Amazing Adventures of a Nobody is a reality-travel entertainment TV series that follows Leon Logothetis, the presenter and creator, on his travels around the U.K. on just 5 pounds a day. The 5 pounds have to cover food, accommodation and travel; the 5 pounds reflecting an average hourly wage, according to the Department of Trade and Industry in the U.K. Leon had certain cities he had to pass through and was only ever allowed to stay for 24 hours in each city. The 5 pounds could not roll over and had to be spent. He was presented a new five pound note for each new day.

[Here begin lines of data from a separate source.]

/-! ### Firing -/

/-- The earliest complete entry: in an earlier cycle than this; then the lower input (R123, R124). -/
def firstComplete (c : Ctx) : List MEntry → Option MEntry
  | [] => none
  | e :: r =>
    let rest := firstComplete c r
    match e.complete with
    | some (cy, i) =>
      if c.cycle ≤ cy then rest
      else match rest with
        | some f => match f.complete with
          | some (cy', i') => if cy' < cy ∨ (cy' = cy ∧ i' < i) then some f else some e
          | none => some e
        | none => some e
    | none => rest

/-- Unit `u` can fire op `op` in this cycle: its op block, and the entry it fires. Ordered units fire only the entry of
their expected tag (R125). -/
def Tile.ready (c : Ctx) (tl : Tile) (u op : Nat) (ordered : Bool) : Option (OpBlk × MEntry) :=
  if tl.latLive c = false ∨ tl.holding c u ∨ (tl.unit u).lastFire = some c.cycle then none
  else match tl.lat.cfg.op? u with
    | none => none
    | some o =>
      if o.op ≠ op then none
      else if ordered then
        match (tl.unit u).table.find? (fun e => e.tag == (tl.unit u).expTag) with
        | some e => if e.complete.any (fun z => decide (z.1 < c.cycle)) then some (o, e) else none
        | none => none
      else (firstComplete c (tl.unit u).table).map (fun e => (o, e))

/-- The token on input `i` of an entry; a constant vector matches every tag. -/
def operand (b : Bundle) (o : OpBlk) (e : MEntry) (i : Nat) : Option Tok :=
  let s := b.sel o.unit i
  if selOn s && selConst s then some ⟨1, o.consts.getD (selSrc s) 0, e.tag, b.phase⟩
  else (e.ops.find? (fun p => p.1 == i)).map (·.2)

/-- The 16 lanes of an operand; a scalar is broadcast (R129). -/
def lanes (t : Option Tok) : List Nat :=
  match t with
  | none => List.replicate 16 0
  | some t => if t.net = 0 then List.replicate 16 (t.val.toNat % 2 ^ 32) else unpackElems 32 16 t.val.toNat

/-- The cond bit of the control token of an entry; 1 when ctl is not connected (R128). -/
def condOf (b : Bundle) (o : OpBlk) (e : MEntry) : Bool :=
  match operand b o e 3 with
  | some t => t.val.toNat % 2 = 1
  | none => true

/-- Empty the fired entry, count the firing, and place its output tokens in the pipeline (R123, R126, Table 4-16). -/
def Tile.fired (c : Ctx) (u : Nat) (e : MEntry) (outs : List (Nat × Nat × Nat × Nat)) (tl : Tile) : Tile :=
  let x := tl.unit u
  let toks := outs.map (fun q => (q.1, c.cycle + q.2.1, (⟨q.2.2.1, BitVec.ofNat 512 q.2.2.2, e.tag, tl.lat.cfg.phase⟩ : Tok)))
  (tl.setUnit u { x with table := x.table.erase e, expTag := x.expTag + 1, lastFire := some c.cycle,
                         pipe := x.pipe ++ toks }).latCount c (fun t => t.addWrap F.TIL_LAT_FIRE.count u 1)

/-- The rounding-unit number of a lattice unit (R67). -/
def roundUnit : Nat → Nat
  | 4 => 1 | 6 => 2 | 8 => 3 | 10 => 4 | 9 => 5 | 13 => 6 | 14 => 7 | _ => 0

/-- Random words for `k` elements of one cycle (R67, R68): drawn only under stochastic rounding. In the cycle of a seed
write the seed and counters before it are used, and the increment is lost (R74). -/
def Tile.draw (c : Ctx) (o : OpBlk) (k : Nat) (tl : Tile) : List Nat × Tile :=
  if o.rmode = 2 then
    let ru := roundUnit o.unit
    let n := (k + 3) / 4
    match tl.seedWas with
    | some (cy, seed, ctrs) =>
      if cy = c.cycle then (philoxWords seed c.tile ru n (ctrs.getD ru 0), tl)
      else (philoxWords (tl.rd F.TIL_SR_SEED.seed 0) c.tile ru n (tl.rd F.TIL_SR_COUNT.count ru), tl.addWrap F.TIL_SR_COUNT.count ru n)
    | none => (philoxWords (tl.rd F.TIL_SR_SEED.seed 0) c.tile ru n (tl.rd F.TIL_SR_COUNT.count ru), tl.addWrap F.TIL_SR_COUNT.count ru n)
  else ([], tl)

/-! ### VX (Table 4-3, R537) -/

/-- What a VX op computes: out0 network and value, and the flags cvt_overflow, cvt_nan, x96_mismatch. -/
structure VxRes where
  net : Nat
  val : Nat
  ovf : Bool
  nan : Bool
  mis : Bool

/-- Lane-wise binary32 arithmetic with the op block's rounding and sat. -/
def vxLanes (o : OpBlk) (ws : List Nat) (vs : List FVal) : VxRes :=
  let rs := vs.zipIdx.map (fun p => arith32 o.rmode (ws.getD p.2 0) o.sat p.1)
  ⟨1, packElems 32 (rs.map (·.1)), rs.any (·.2), false, false⟩

def vxInts (vs : List Nat) : VxRes := ⟨1, packElems 32 vs, false, false, false⟩

def zip3 (f : Nat → Nat → Nat → α) : List Nat → List Nat → List Nat → List α
  | a :: x, b :: y, d :: z => f a b d :: zip3 f x y z
  | _, _, _ => []

def f32 (a : Nat) : FVal := floatVal 0 a

def vxAdd (o : OpBlk) (ws a b _c : List Nat) (_v : Nat) : VxRes :=
  if o.fmtIn = 9 then vxInts (List.zipWith (fun x y => (x + y) % 2 ^ 32) a b)
  else vxLanes o ws (List.zipWith (fun x y => fadd (f32 x) (f32 y)) a b)
def vxSub (o : OpBlk) (ws a b _c : List Nat) (_v : Nat) : VxRes :=
  if o.fmtIn = 9 then vxInts (List.zipWith (fun x y => (x + 2 ^ 32 - y) % 2 ^ 32) a b)
  else vxLanes o ws (List.zipWith (fun x y => fadd (f32 x) (fneg (f32 y))) a b)
def vxMul (o : OpBlk) (ws a b _c : List Nat) (_v : Nat) : VxRes :=
  if o.fmtIn = 9 then vxInts (List.zipWith (fun x y => (x * y) % 2 ^ 32) a b)
  else vxLanes o ws (List.zipWith (fun x y => fmul (f32 x) (f32 y)) a b)
def vxFma (o : OpBlk) (ws a b c : List Nat) (_v : Nat) : VxRes :=
  if o.fmtIn = 9 then vxInts (zip3 (fun x y z => (x * y + z) % 2 ^ 32) a b c)
  else vxLanes o ws (zip3 (fun x y z => fadd (fmul (f32 x) (f32 y)) (f32 z)) a b c)
def vxMin (o : OpBlk) (_ws a b _c : List Nat) (_v : Nat) : VxRes :=
  vxInts (List.zipWith (fun x y => if o.fmtIn = 9 then (if int32 x ≤ int32 y then x else y) else min32 x y) a b)
def vxMax (o : OpBlk) (_ws a b _c : List Nat) (_v : Nat) : VxRes :=
  vxInts (List.zipWith (fun x y => if o.fmtIn = 9 then (if int32 y ≤ int32 x then x else y) else max32 x y) a b)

The public could buy him things and he could work for goods, but was never allowed to be given money directly.

Before Leon had done the U.K. version, he traveled in America on $5 a day, starting in Times Square, New York and finishing at the Hollywood Sign, Los Angeles.

Amazing Adventures of a Nobody has been shown on numerous Television Channels including Sky3, Sky Travel, Life One, Extreme Sports Channel & Fox Reality Channel.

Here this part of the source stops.